Measurements in Cologne were done in the frequency ranges of 155−510 GHz and 1.1−1.5 THz using the Cologne mm/submm wave and THz spectrometers. An Agilent E8257D synthesizer, referenced to a rubidium standard, together with VDI (Virginia Diodes, Inc.) Amplified Multiplier Chains were employed as frequency sources. The mm/submm output radiation was guided through the 5 m double-pass glass cell (the THz radiation to the 7 m glass cell) of 10 cm in diameter and then to the detectors. We used Schottky diode detectors to detect output frequencies in the 155−510 GHz frequency region and a helium-cooled bolometer (QMC Instruments Ltd.) in the 1.1−1.5 THz frequency region. The measurements were carried out at room temperature and at a pressure of 20−40 μbar. The input frequency was modulated at 47.8 kHz in the 155−510 GHz range and at 16.7 kHz in the terahertz range. The modulation amplitude and frequency steps were adjusted to optimize the signal-to-noise ratio (S/N). The output signal from the detector was detected by a lock-in amplifier in 2f mode to give second-derivative spectra, with a time constant of 20 or 50 ms. Detailed descriptions of the spectrometers may be found in Bossa et al. (2014) and Xu et al. (2012). Methyl mercaptan (purity ≥98.0%) was purchased from Sigma Aldrich and was used without further purification. The 34S isotopic species of CH3SH was measured in natural abundance.

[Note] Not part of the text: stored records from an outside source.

-- ==== Sys2Proof/Laws/PerInstr.lean ====
section
/-! SUPPORT. Statements about every instruction as syntax. EncodeShape: a command encodes to a word with its opcode in
bits [31:26] (30_encoding.md R72); a stored line encodes to one byte below the escape byte, or to the escape byte and
one more (R75). -/

namespace Sys2Proof.Laws.EncodeShape

/-- The opcode of each command, bits [31:26] of its word (30_encoding.md R72); none for a stored line. -/
def commandOp : Instr → Option Nat
  | .add => some 0x01
  | .sub => some 0x02
  | .neg => some 0x03
  | .cmp => some 0x04
  | .inc => some 0x05
  | .dec => some 0x06
  | .isz => some 0x07
  | .store => some 0x08
  | .toint => some 0x09
  | .trunc => some 0x0A
  | .setws _ => some 0x0B
  | .setmode _ => some 0x0C
  | .wflag _ _ => some 0x0D
  | .skipflag _ => some 0x0E
  | .fenc => some 0x10
  | .fdec => some 0x11
  | .fexp => some 0x12
  | .fchk => some 0x13
  | .rreg _ => some 0x18
  | .rregI => some 0x18
  | .wreg _ => some 0x19
  | .wregI => some 0x19
  | .ri => some 0x1A
  | .wi => some 0x1B
  | .clrreg => some 0x1C
  | .iszi => some 0x1D
  | .dszi => some 0x1E
  | .iszind => some 0x1F
  | .dszind => some 0x20
  | .preset => some 0x24
  | .insert _ => some 0x25
  | .delete => some 0x26
  | .setline _ => some 0x27
  | .readline _ => some 0x28
  | .step => some 0x2C
  | .skipif _ => some 0x2D
  | .goto _ => some 0x2E
  | .gotoI => some 0x2E
  | .gosub _ => some 0x2F
  | .gosubI => some 0x2F
  | .rtn => some 0x30
  | .run => some 0x31
  | .runstep => some 0x32
  | .lblN _ => none
  | .gtoN _ => none
  | .gsbN _ => none
  | .rtnStored => none
  | .gtoStoredI => none
  | .gsbStoredI => none
  | .opPM1 _ => none
  | .opPM2 _ => none

/-- The code has the shape of a command word with opcode `op`, or of a stored line (30_encoding.md R72, R75). -/
def Shaped : Code → Option Nat → Prop
  | .command w, some op => w.toNat / 2 ^ 26 = op
  | .line [b], none => b ≠ 0xFF
  | .line [b, _], none => b = 0xFF
  | _, _ => False

/-- What is said of each instruction: its code has its shape. -/
def Statement (i : Instr) : Prop := i.wf = true → Shaped (encode i) (commandOp i)

theorem shaped_command {op f : Nat} (h : f < 2 ^ 26) (ho : op < 2 ^ 6) :
    Shaped (commandCode op f) (some op) := by
  simp only [Shaped, commandCode, BitVec.toNat_ofNat]
  omega

theorem shaped_stored (op : Opcode) : Shaped (.line (storedBytes op)) none := by
  unfold storedBytes
  split
  · rename_i h
    intro hc
    have h1 : op.toNat % 2 ^ 8 = 255 := congrArg BitVec.toNat hc
    omega
  · rfl

theorem add : Statement .add := fun _ => shaped_command (by decide) (by decide)

theorem sub : Statement .sub := fun _ => shaped_command (by decide) (by decide)

theorem neg : Statement .neg := fun _ => shaped_command (by decide) (by decide)

theorem cmp : Statement .cmp := fun _ => shaped_command (by decide) (by decide)

theorem inc : Statement .inc := fun _ => shaped_command (by decide) (by decide)

theorem dec : Statement .dec := fun _ => shaped_command (by decide) (by decide)

theorem isz : Statement .isz := fun _ => shaped_command (by decide) (by decide)

theorem store : Statement .store := fun _ => shaped_command (by decide) (by decide)

theorem toint : Statement .toint := fun _ => shaped_command (by decide) (by decide)

theorem trunc : Statement .trunc := fun _ => shaped_command (by decide) (by decide)

theorem setws (w : BitVec 7) : Statement (.setws w) := fun _ => shaped_command (by have := w.isLt; omega) (by decide)

theorem setmode (m : Mode) : Statement (.setmode m) := by cases m <;> exact fun _ => shaped_command (by decide) (by decide)

theorem wflag (f : Flag) (v : Bool) : Statement (.wflag f v) := by cases f <;> cases v <;> exact fun _ => shaped_command (by decide) (by decide)

theorem skipflag (f : Flag) : Statement (.skipflag f) := by cases f <;> exact fun _ => shaped_command (by decide) (by decide)

theorem fenc : Statement .fenc := fun _ => shaped_command (by decide) (by decide)

theorem fdec : Statement .fdec := fun _ => shaped_command (by decide) (by decide)

theorem fexp : Statement .fexp := fun _ => shaped_command (by decide) (by decide)

theorem fchk : Statement .fchk := fun _ => shaped_command (by decide) (by decide)

theorem rreg (idx : BitVec 9) : Statement (.rreg idx) := fun _ => shaped_command (by have := idx.isLt; omega) (by decide)

theorem rregI : Statement .rregI := fun _ => shaped_command (by decide) (by decide)

theorem wreg (idx : BitVec 9) : Statement (.wreg idx) := fun _ => shaped_command (by have := idx.isLt; omega) (by decide)

theorem wregI : Statement .wregI := fun _ => shaped_command (by decide) (by decide)

theorem ri : Statement .ri := fun _ => shaped_command (by decide) (by decide)

theorem wi : Statement .wi := fun _ => shaped_command (by decide) (by decide)

theorem clrreg : Statement .clrreg := fun _ => shaped_command (by decide) (by decide)

theorem iszi : Statement .iszi := fun _ => shaped_command (by decide) (by decide)

theorem dszi : Statement .dszi := fun _ => shaped_command (by decide) (by decide)

theorem iszind : Statement .iszind := fun _ => shaped_command (by decide) (by decide)

theorem dszind : Statement .dszind := fun _ => shaped_command (by decide) (by decide)

theorem preset : Statement .preset := fun _ => shaped_command (by decide) (by decide)

theorem insert (opc : Opcode) : Statement (.insert opc) := fun _ => shaped_command (by have := opc.isLt; omega) (by decide)

theorem delete : Statement .delete := fun _ => shaped_command (by decide) (by decide)

theorem setline (n : BitVec 8) : Statement (.setline n) := fun _ => shaped_command (by have := n.isLt; omega) (by decide)

theorem readline (n : BitVec 8) : Statement (.readline n) := fun _ => shaped_command (by have := n.isLt; omega) (by decide)

theorem step : Statement .step := fun _ => shaped_command (by decide) (by decide)

theorem skipif (b : Bool) : Statement (.skipif b) := by cases b <;> exact fun _ => shaped_command (by decide) (by decide)

theorem goto (lbl : Label) : Statement (.goto lbl) := fun _ => shaped_command (by have := lbl.isLt; omega) (by decide)

theorem gotoI : Statement .gotoI := fun _ => shaped_command (by decide) (by decide)

theorem gosub (lbl : Label) : Statement (.gosub lbl) := fun _ => shaped_command (by have := lbl.isLt; omega) (by decide)

theorem gosubI : Statement .gosubI := fun _ => shaped_command (by decide) (by decide)

theorem rtn : Statement .rtn := fun _ => shaped_command (by decide) (by decide)

theorem run : Statement .run := fun _ => shaped_command (by decide) (by decide)

theorem runstep : Statement .runstep := fun _ => shaped_command (by decide) (by decide)

theorem lblN (n : Label) : Statement (.lblN n) := fun _ => shaped_stored _

theorem gtoN (n : Label) : Statement (.gtoN n) := fun _ => shaped_stored _

theorem gsbN (n : Label) : Statement (.gsbN n) := fun _ => shaped_stored _

theorem rtnStored : Statement .rtnStored := fun _ => shaped_stored _

theorem gtoStoredI : Statement .gtoStoredI := fun _ => shaped_stored _

theorem gsbStoredI : Statement .gsbStoredI := fun _ => shaped_stored _

theorem opPM1 (o : Byte) : Statement (.opPM1 o) := fun _ => shaped_stored _

theorem opPM2 (o : Byte) : Statement (.opPM2 o) := fun _ => shaped_stored _

end Sys2Proof.Laws.EncodeShape
end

Measurements in Kharkiv were done in the frequency range of 49−150 GHz using the automated spectrometer of the Institute of Radio Astronomy of NASU (Alekseev et al. 2012). The synthesis of the frequencies in the millimeter wave range was carried out by a two-step frequency multiplication of a reference synthesizer in two phase-lock-loop (PLL) stages. The reference synthesizer is a computer-controlled direct digital synthesizer (DDS AD9851), whose output is upconverted into the 385−430 MHz frequency range. At the first multiplication stage a klystron operating in the 3.4−5.2 GHz frequency range with a narrowband (1 kHz) PLL system was used. At the second multiplication stage, an Istok backward wave oscillator (BWO) was locked to a harmonic of the klystron. A set of BWOs was used to cover the frequency range from 49 to 149 GHz. The input frequency was modulated at 11.16 kHz and the output signal from the detector was detected by a lock-in amplifier in 1f mode to give first-derivative spectra. The measurements were carried out at room temperature and at a pressure of 10−20 μbar. The uncertainty of the measurements was estimated to be 10 kHz for a relatively strong isolated line (S/N >  10), 30 kHz for weak lines (2 <  S/N <  10), and 100 kHz for very weak lines (S/N <  2). Methyl mercaptan was synthesized from a 21% water solution of sodium thiomethoxide CH3SNa (purchased from Sigma Aldrich and used without further purification). The 34S isotopic species of CH3SH was measured in natural abundance.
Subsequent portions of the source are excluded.